Meski demikian, Sahroni menyadari pengesahan aturan tersebut masih berpotensi memunculkan perdebatan di masyarakat. Karena itu, ia menilai diperlukan edukasi agar substansi RUU tidak disalahartikan.
“Bapak-Bapaklah yang ada di sini yang memberikan masukan kepada kami-kami dan perlu edukasi terhadap masyarakat yang perlu penjelasan agar tidak disalahartikan,” ujarnya.
Jangan jadi Alat Kekuasaan
Sementara itu, Ketua Komisi III DPR RI Habiburokhman mengingatkan agar RUU Perampasan Aset tidak berubah menjadi alat kekuasaan. Menurutnya, kewenangan yang diatur dalam undang-undang tersebut harus tetap dibatasi untuk mencegah penyalahgunaan oleh aparat penegak hukum.
Habiburokhman mengatakan banyak masyarakat mempertanyakan proses pembahasan RUU Perampasan Aset yang dinilai terlalu lama. Ia menjelaskan, PPATK memang telah menyampaikan usulan terkait RUU tersebut sejak 2008, tetapi aturan itu baru masuk Prolegnas dan mulai dibahas pada September tahun lalu.
“Soal kita disebut lama meresponsnya. Dikatakan PPATK menyampaikan usulan sejak tahun 2008. Tapi padahal kan memang baru masuk Prolegnas dan dibahas itu tahun lalu, September tahun lalu,” katanya.
Menurut Habiburokhman, lamanya pembahasan tidak bisa hanya dibandingkan dengan tahun pertama kali usulan disampaikan. Ia mencontohkan KUHP dan KUHAP yang juga membutuhkan waktu panjang untuk dibahas.
Selain itu, ia menyoroti ruang lingkup RUU Perampasan Aset yang mencakup 13 tindak pidana. Menurutnya, tindak pidana tersebut memiliki karakter mirip dengan korupsi karena dapat menimbulkan kerugian besar bagi negara atau masyarakat.
“13 itu adalah tindak pidana juga yang mempunyai karakter mirip dengan Tipikor, karena merugikan negara atau merugikan masyarakat dalam konteks jumlah yang sangat banyak,” ujarnya.
Belajar dari Inggris dan AS
Namun, Habiburokhman meminta DPR tidak hanya membandingkan penerapan perampasan aset di Indonesia dengan negara maju seperti Amerika Serikat dan Inggris. Menurutnya, integritas aparat penegak hukum di Indonesia juga harus menjadi pertimbangan ketika kewenangan perampasan aset dibuat luas.
“Yang harus kita pertimbangkan juga adalah apakah pelaksananya nanti aparat penegak hukum kita sama berintegritasnya dengan di negara-negara maju?” katanya.

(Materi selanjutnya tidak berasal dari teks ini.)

-- ==== Sys2Proof/Machine/Awl.lean ====
section
/-! DEFINITION. Awl scans (R229 to R236): their start, the codes that arrive, the evaluation and its result. -/

namespace Sys2Proof.Machine

open Reg

/-- The second to fifth conditions of R233: a scan may run on the lane. -/
def State.awlMay (s : State) (l : Lane) : Bool :=
  let printed := s.intake.pages.any fun p => (s.pageLanes p.desc.planes).contains l
  !s.shadow && s.lanes[l].st == .idle && s.linkUp l && s.domUp (Lane.clu l) && !printed && !s.pend (.lne l)

/-- Minutes since the last accepted scan, on the RTC (R233). -/
def State.awlAge (s : State) (l : Lane) : Nat := (s.power.uptime - s.lanes[l].awl.since) / 60

/-- BUSY of a lane's LNE page: a scan or a CRC computation runs. -/
def State.lneBusy (s : State) (l : Lane) : State :=
  s.flag (.lne l) HDR.PG_STAT_BUSY (s.rd (.lne l) LNE.AWL_STAT_STATE == 1 || s.lanes[l].tblRun)

/-- A scan starts: the lane is in CAL and the head is told (R230). -/
def State.awlBegin (s : State) (l : Lane) : State :=
  let s := s.modLane l fun (h : LaneHw) => { h with awl := { h.awl with codes := [], after := none, start := none, full := none } }
  (((s.wr (.lne l) LNE.AWL_STAT_STATE 1).lneBusy l).setLane l .cal).queueCtrl l 0x40 0

/-- The lane of an aborted scan is IDLE again (R235). -/
def State.awlStop (s : State) (l : Lane) : State :=
  if s.rd (.lne l) LNE.AWL_STAT_STATE = 1 && !s.awlFull l then
    ((((s.awlAborted l false).lneBusy l).queueCtrl l 0x41 0).setLane l .idle).armNext
  else s

/-- A write of `LNE.AWL_CMD` (R233, R235, R245). -/
def State.awlCmdWrite (s : State) (req : Req) (l : Lane) (data : Nat) : State :=
  if bit data 0 && bit data 1 then s.errAt (.lne l) Err.badValue 0x80 req.code
  else if bit data 0 then
    if s.rd (.lne l) LNE.AWL_STAT_STATE = 1 then s.errAt (.lne l) 0x30 0x80 req.code
    else if s.awlMay l then s.awlBegin l
    else s.errOpen (.lne l) 0x31
  else if bit data 1 then s.awlStop l
  else s

/-- R233. A write of `AWL_CMD.START`. -/
def execAwlStart (req : Req) (l : Lane) (s : State) : Host.Outcome State Fault Refusal :=
  .next <| s.command req (.lne l) 0x80 fun s => s.awlCmdWrite req l 1

/-- R235. A write of `AWL_CMD.ABORT`. -/
def execAwlAbort (req : Req) (l : Lane) (s : State) : Host.Outcome State Fault Refusal :=
  .next <| s.command req (.lne l) 0x80 fun s => s.awlCmdWrite req l 2

/-- R233. The device starts a scan by itself. -/
def execAwlAutoStart (l : Lane) (s : State) : Host.Outcome State Fault Refusal :=
  let due := !s.mapValid l || decide (s.rd (.lne l) LNE.AWL_POL_PERIOD_MIN ≤ s.awlAge l)
  if s.devUp && s.on (.lne l) LNE.AWL_POL_AUTO && due && s.awlMay l && s.rd (.lne l) LNE.AWL_STAT_STATE != 1 then
    .next (s.awlBegin l)
  else .next s

/-- R230. A SCAN_DATA frame with a good CRC delivers codes, in order from nozzle 0. -/
def execScanDataReceive (l : Lane) (up : UpHead) (first : BitVec 16) (codes : List (BitVec 12)) (s : State) :
    Host.Outcome State Fault Refusal :=
  if s.hears l then
    let s := s.upstream l up false
    let got := s.lanes[l].awl.codes.length
    if s.rd (.lne l) LNE.AWL_STAT_STATE = 1 && first.toNat == got && decide (1 ≤ codes.length ∧ codes.length ≤ 64) then
      let all := (s.lanes[l].awl.codes ++ codes.map BitVec.toNat).take (s.laneN l)
      .next (s.modLane l fun (h : LaneHw) =>
        { h with awl := { h.awl with codes := all, full := if all.length = s.laneN l then some s.dclk else none } })
    else .next s
  else .next s

/-- A code is out of window (R231). -/
def State.codeOut (s : State) (l : Lane) (c : Nat) : Bool :=
  decide (c < s.rd (.lne l) LNE.AWL_WIN_LO) || decide (s.rd (.lne l) LNE.AWL_WIN_HI < c)

/-- The record of a measured nozzle (R229). -/
def awlRecord (code : Nat) (out : Bool) : Nat := 8192 + code + 4096 * out.toNat

/-- The record words of a list of records, two to a word. -/
def recordWords : List Nat → List Nat
  | a :: b :: r => (a + 65536 * b) :: recordWords r
  | [a] => [a]
  | [] => []

/-- The lane leaves CAL for IDLE, or for the state a later cause calls for (R235). -/
def State.awlLeave (s : State) (l : Lane) : State :=
  let after := s.lanes[l].awl.after
  let s := s.modLane l fun (h : LaneHw) => { h with awl := { h.awl with codes := [], after := none, start := none, full := none } }
  if s.lanes[l].st == .cal then
    match after with
    | some .off => (s.setLane l .off).laneOn l
    | some st => s.setLane l st
    | none => (s.setLane l .idle).armNext
  else s

/-- R231, R232. The codes are evaluated: the records are written, and the result is staged, held or rejected. -/
def State.awlEvaluate (s : State) (l : Lane) : State :=
  let codes := s.lanes[l].awl.codes
  let n := codes.length
  let out := codes.map (s.codeOut l)
  let valid := s.mapValid l
  let keep := valid && !s.on (.lne l) LNE.AWL_POL_REVIVE
  let map := (out.zip (List.range n)).map fun e =>
    e.1 || s.mapBit l winForce e.2 || (keep && s.mapBit l winActive e.2)
  let pairs := map.zip (List.range n)
  let new := (pairs.filter fun e => e.1 && !(valid && s.mapBit l winActive e.2)).length
  let back := (pairs.filter fun e => !e.1 && valid && s.mapBit l winActive e.2).length
  let s := s.setWins l winRecords (recordWords ((codes.zip out).map fun e => awlRecord e.1 e.2))
  let s := (s.wr (.lne l) LNE.AWL_STAT_DEAD (map.filter fun b => b).length).wr (.lne l) LNE.AWL_NEW_NEW new
  let s := (s.wr (.lne l) LNE.AWL_NEW_REVIVED back).setOverdue (.lne l) false
  if decide (s.rd (.lne l) LNE.AWL_POL_NEW_DEAD_MAX < new) || map.all fun b => b then
    (((s.wr (.lne l) LNE.AWL_STAT_STATE 4).bump (.lne l) LNE.AWL_REJ).err (.lne l) 0x32 new).raise (.lne l) 12
  else if s.pend (.lne l) then
    (s.wr (.lne l) LNE.AWL_STAT_STATE 2).modLane l fun (h : LaneHw) => { h with awl := { h.awl with held := some (map, new) } }
  else s.awlAccept l map new

/-- The evaluation of a lane's codes has had its ⌈N / 2⌉ + 16 DCLK of the cluster since the last one came (R230). -/
def State.awlReady (s : State) (l : Lane) : Bool :=
  match s.lanes[l].awl.full with
  | some f => decide (0 < s.lanes[l].awl.codes.length ∧ f + s.cluDclk (Lane.clu l) (ceilDiv s.lanes[l].awl.codes.length 2 + 16) ≤ s.dclk)
  | none => false

/-- R232. The scan of a lane is evaluated after its last code. -/
def execAwlScanComplete (l : Lane) (s : State) : Host.Outcome State Fault Refusal :=
  if s.devUp && s.awlFull l && s.awlReady l then .next (((s.awlEvaluate l).lneBusy l).awlLeave l) else .next s

/-- R234. The scan age has reached MAX_DEFER_MIN without a scan being able to start: none runs, and none may. -/
def execAwlOverdue (l : Lane) (s : State) : Host.Outcome State Fault Refusal :=
  if s.devUp && s.on (.lne l) LNE.AWL_POL_AUTO && decide (s.rd (.lne l) LNE.AWL_DEFER ≤ s.awlAge l) &&
      s.rd (.lne l) LNE.AWL_STAT_STATE != 1 && !s.awlMay l then
    .next (s.setOverdue (.lne l) true)
  else .next s

end Sys2Proof.Machine
end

Ia mengingatkan, kewenangan yang luas dapat menjadi persoalan apabila hukum digunakan untuk kepentingan politik. Habiburokhman mengaku pernah berada di posisi oposisi dan merasakan dampak ketika hukum dijadikan alat kekuasaan.
“Saya pernah di oposisi juga sebelum saya di apa, pemerintah, pendukung partai pemerintah. Sakit sekali rasanya ketika hukum jadi alat politik, alat kekuasaan,” tuturnya.
Karena itu, ia meminta pembentuk undang-undang membayangkan kemungkinan aturan tersebut digunakan ketika mereka tidak lagi berada di posisi berkuasa. Perlindungan terhadap masyarakat dan kelompok yang berseberangan dengan pemerintah juga harus menjadi pertimbangan dalam penyusunan RUU.
Habiburokhman turut menyinggung kekhawatiran terhadap draf RUU Perampasan Aset yang pernah beredar dan disebut lebih ekstrem. Menurutnya, kekhawatiran tersebut perlu diperhatikan agar aturan yang dihasilkan tidak dapat digunakan untuk menghabisi lawan politik.
“Kita bikin Undang-Undang itu harus berpikir jangan sampai ini nanti ketika digunakan menjadi alat abuse of power. Harus berpikir kita jangan di posisi sekarang pemegang kekuasaan. Harus berpikir kita ada di posisi rakyat biasa yang lemah, ada di oposisi mungkin yang berseberangan,” katanya.